▶ [What you should do]
What lines of the listing below contain the word "deadman"? Copy each of them out.

▶ [Records provided]
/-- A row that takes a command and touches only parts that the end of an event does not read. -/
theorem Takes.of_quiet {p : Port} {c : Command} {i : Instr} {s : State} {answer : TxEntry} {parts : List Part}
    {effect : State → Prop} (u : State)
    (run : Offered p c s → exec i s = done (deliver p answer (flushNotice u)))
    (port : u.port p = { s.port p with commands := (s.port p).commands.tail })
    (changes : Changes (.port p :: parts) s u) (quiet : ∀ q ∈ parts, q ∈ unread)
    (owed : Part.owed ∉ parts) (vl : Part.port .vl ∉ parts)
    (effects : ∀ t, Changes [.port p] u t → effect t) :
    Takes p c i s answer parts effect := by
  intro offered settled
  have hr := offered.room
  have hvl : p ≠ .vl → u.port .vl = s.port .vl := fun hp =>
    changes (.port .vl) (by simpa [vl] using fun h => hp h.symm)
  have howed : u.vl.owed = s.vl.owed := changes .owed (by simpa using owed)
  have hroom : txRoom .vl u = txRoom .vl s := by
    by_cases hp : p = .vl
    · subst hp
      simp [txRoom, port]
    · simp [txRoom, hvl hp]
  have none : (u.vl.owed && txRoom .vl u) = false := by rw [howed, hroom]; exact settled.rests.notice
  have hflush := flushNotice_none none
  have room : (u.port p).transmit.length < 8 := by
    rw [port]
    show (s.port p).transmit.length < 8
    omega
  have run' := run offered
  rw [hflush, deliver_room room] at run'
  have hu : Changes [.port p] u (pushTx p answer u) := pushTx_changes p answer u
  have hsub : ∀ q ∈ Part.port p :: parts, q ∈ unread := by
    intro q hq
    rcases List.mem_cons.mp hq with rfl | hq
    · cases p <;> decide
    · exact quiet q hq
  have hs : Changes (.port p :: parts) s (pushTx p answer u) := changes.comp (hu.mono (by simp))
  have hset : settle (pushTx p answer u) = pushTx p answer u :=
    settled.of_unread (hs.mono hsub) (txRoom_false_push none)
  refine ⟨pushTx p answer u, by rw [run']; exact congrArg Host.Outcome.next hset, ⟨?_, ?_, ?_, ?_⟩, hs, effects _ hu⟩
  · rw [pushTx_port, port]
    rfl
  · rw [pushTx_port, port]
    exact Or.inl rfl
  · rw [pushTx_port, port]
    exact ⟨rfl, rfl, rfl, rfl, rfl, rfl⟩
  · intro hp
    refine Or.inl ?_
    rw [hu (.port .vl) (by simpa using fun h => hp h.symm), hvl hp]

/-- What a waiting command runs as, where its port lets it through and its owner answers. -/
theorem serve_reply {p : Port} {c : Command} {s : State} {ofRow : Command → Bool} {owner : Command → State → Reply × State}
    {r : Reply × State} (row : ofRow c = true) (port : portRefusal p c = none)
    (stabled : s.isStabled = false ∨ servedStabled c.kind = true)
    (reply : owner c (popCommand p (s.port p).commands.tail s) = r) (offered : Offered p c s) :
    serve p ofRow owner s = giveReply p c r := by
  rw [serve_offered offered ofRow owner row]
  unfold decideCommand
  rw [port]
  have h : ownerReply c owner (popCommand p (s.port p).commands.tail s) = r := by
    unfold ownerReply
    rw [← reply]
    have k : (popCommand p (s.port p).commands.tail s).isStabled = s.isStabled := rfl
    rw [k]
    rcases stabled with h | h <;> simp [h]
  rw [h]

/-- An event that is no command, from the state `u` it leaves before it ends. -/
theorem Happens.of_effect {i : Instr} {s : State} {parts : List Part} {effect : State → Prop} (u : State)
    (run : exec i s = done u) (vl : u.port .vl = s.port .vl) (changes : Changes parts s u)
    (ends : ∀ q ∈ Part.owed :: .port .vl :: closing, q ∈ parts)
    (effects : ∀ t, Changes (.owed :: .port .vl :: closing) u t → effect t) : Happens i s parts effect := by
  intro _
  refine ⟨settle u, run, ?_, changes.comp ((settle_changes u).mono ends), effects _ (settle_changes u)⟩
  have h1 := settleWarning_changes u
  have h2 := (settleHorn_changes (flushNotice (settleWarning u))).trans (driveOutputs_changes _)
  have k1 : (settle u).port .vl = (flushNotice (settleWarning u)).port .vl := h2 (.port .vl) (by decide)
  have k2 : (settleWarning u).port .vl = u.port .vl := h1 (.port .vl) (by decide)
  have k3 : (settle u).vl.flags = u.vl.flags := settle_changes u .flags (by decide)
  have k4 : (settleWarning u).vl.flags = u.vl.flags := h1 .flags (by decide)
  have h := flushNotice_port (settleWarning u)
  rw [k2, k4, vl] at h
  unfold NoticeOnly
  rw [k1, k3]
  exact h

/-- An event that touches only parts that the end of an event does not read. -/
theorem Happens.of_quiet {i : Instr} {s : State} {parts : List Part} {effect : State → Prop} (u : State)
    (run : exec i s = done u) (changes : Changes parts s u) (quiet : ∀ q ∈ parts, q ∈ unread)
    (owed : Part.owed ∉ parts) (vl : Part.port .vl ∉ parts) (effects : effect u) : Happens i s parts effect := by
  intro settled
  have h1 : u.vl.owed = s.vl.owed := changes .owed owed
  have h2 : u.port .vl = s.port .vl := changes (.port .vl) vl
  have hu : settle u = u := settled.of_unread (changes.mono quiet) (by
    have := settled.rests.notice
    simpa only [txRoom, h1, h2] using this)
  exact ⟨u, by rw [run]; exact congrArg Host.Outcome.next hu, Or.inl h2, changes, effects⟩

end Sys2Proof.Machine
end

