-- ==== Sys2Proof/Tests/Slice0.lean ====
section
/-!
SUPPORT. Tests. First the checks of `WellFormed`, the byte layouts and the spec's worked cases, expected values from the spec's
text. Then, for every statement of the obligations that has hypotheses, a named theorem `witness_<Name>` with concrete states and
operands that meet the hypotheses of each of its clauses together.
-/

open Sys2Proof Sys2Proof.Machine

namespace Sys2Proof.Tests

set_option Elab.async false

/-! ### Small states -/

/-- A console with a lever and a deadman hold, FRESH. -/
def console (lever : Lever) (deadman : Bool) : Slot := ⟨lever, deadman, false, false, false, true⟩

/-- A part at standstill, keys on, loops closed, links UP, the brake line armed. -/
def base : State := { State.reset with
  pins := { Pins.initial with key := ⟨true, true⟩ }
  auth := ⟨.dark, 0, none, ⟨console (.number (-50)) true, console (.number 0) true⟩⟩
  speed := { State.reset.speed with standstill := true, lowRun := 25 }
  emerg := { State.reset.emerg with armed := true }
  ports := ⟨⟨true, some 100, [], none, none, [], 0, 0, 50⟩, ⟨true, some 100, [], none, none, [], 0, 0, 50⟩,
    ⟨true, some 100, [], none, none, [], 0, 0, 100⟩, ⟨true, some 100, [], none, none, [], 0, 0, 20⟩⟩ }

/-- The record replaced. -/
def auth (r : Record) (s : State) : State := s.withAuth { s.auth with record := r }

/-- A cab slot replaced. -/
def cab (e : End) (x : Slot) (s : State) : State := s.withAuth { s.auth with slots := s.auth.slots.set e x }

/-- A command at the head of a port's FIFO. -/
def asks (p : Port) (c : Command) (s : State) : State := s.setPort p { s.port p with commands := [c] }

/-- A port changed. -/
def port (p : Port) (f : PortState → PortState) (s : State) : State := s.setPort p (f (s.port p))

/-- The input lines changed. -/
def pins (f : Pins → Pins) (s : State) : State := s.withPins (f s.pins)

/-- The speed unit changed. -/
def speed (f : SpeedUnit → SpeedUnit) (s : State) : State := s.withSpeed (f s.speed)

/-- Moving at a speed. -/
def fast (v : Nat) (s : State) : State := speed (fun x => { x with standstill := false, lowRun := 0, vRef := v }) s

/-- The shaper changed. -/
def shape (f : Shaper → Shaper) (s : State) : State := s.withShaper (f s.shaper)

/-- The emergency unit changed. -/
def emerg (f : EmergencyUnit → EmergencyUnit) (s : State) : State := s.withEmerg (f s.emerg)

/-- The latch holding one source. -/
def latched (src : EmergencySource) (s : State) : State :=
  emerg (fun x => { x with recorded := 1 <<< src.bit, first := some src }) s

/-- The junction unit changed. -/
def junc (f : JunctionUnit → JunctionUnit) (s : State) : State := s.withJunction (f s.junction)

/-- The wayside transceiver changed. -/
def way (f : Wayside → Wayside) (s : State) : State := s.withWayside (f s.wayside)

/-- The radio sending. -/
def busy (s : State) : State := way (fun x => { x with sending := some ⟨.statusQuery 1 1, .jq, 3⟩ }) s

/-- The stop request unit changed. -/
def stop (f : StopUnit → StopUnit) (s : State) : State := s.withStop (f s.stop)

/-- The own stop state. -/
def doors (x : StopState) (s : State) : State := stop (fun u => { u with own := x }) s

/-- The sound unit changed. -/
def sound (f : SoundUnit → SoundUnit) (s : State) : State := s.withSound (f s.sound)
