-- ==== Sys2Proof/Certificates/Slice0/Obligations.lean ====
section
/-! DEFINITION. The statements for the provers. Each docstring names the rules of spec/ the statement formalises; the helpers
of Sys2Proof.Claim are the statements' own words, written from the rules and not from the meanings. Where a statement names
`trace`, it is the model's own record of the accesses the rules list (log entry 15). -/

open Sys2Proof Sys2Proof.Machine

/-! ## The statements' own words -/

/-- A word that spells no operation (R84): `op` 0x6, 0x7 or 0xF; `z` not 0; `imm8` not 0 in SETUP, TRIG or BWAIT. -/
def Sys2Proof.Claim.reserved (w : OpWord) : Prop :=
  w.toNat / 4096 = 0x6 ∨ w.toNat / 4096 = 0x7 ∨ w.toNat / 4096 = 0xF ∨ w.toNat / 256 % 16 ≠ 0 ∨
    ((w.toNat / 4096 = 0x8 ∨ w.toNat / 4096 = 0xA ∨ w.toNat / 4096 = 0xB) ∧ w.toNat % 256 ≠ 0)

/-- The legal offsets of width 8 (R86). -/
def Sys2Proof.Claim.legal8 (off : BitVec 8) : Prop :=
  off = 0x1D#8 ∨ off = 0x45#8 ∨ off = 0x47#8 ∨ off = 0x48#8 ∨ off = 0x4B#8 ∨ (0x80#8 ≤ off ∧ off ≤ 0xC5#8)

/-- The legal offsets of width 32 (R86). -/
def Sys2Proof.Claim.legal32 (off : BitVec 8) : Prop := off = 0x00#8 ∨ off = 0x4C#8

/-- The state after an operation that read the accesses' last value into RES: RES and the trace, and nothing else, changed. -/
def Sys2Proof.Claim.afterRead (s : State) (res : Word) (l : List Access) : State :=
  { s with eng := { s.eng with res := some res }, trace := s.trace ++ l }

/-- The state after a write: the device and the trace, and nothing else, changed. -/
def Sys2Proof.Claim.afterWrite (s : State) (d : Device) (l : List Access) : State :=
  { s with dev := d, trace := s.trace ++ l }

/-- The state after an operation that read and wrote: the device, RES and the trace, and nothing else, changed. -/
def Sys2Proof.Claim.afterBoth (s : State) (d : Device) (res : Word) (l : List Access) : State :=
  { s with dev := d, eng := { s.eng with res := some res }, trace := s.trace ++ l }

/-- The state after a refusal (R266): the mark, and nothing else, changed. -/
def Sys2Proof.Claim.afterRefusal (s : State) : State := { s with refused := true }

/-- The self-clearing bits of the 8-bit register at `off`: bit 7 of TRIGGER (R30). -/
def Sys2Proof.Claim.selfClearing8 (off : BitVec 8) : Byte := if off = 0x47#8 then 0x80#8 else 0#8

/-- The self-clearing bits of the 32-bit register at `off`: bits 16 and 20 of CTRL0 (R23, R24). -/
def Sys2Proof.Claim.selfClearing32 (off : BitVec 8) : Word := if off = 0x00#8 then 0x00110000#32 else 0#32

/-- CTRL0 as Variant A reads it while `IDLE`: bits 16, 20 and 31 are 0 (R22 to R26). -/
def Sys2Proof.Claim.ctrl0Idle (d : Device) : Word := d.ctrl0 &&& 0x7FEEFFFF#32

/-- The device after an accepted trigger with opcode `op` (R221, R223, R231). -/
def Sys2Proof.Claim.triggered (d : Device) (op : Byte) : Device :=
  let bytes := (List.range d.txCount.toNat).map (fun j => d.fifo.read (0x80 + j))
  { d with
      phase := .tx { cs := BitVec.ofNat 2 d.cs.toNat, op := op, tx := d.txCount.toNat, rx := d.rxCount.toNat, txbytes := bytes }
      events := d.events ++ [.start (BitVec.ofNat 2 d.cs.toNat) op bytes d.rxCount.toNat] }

▶ [Solution to this problem]
/-- A console with a lever and a deadman hold, FRESH. -/
def console (lever : Lever) (deadman : Bool) : Slot := ⟨lever, deadman, false, false, false, true⟩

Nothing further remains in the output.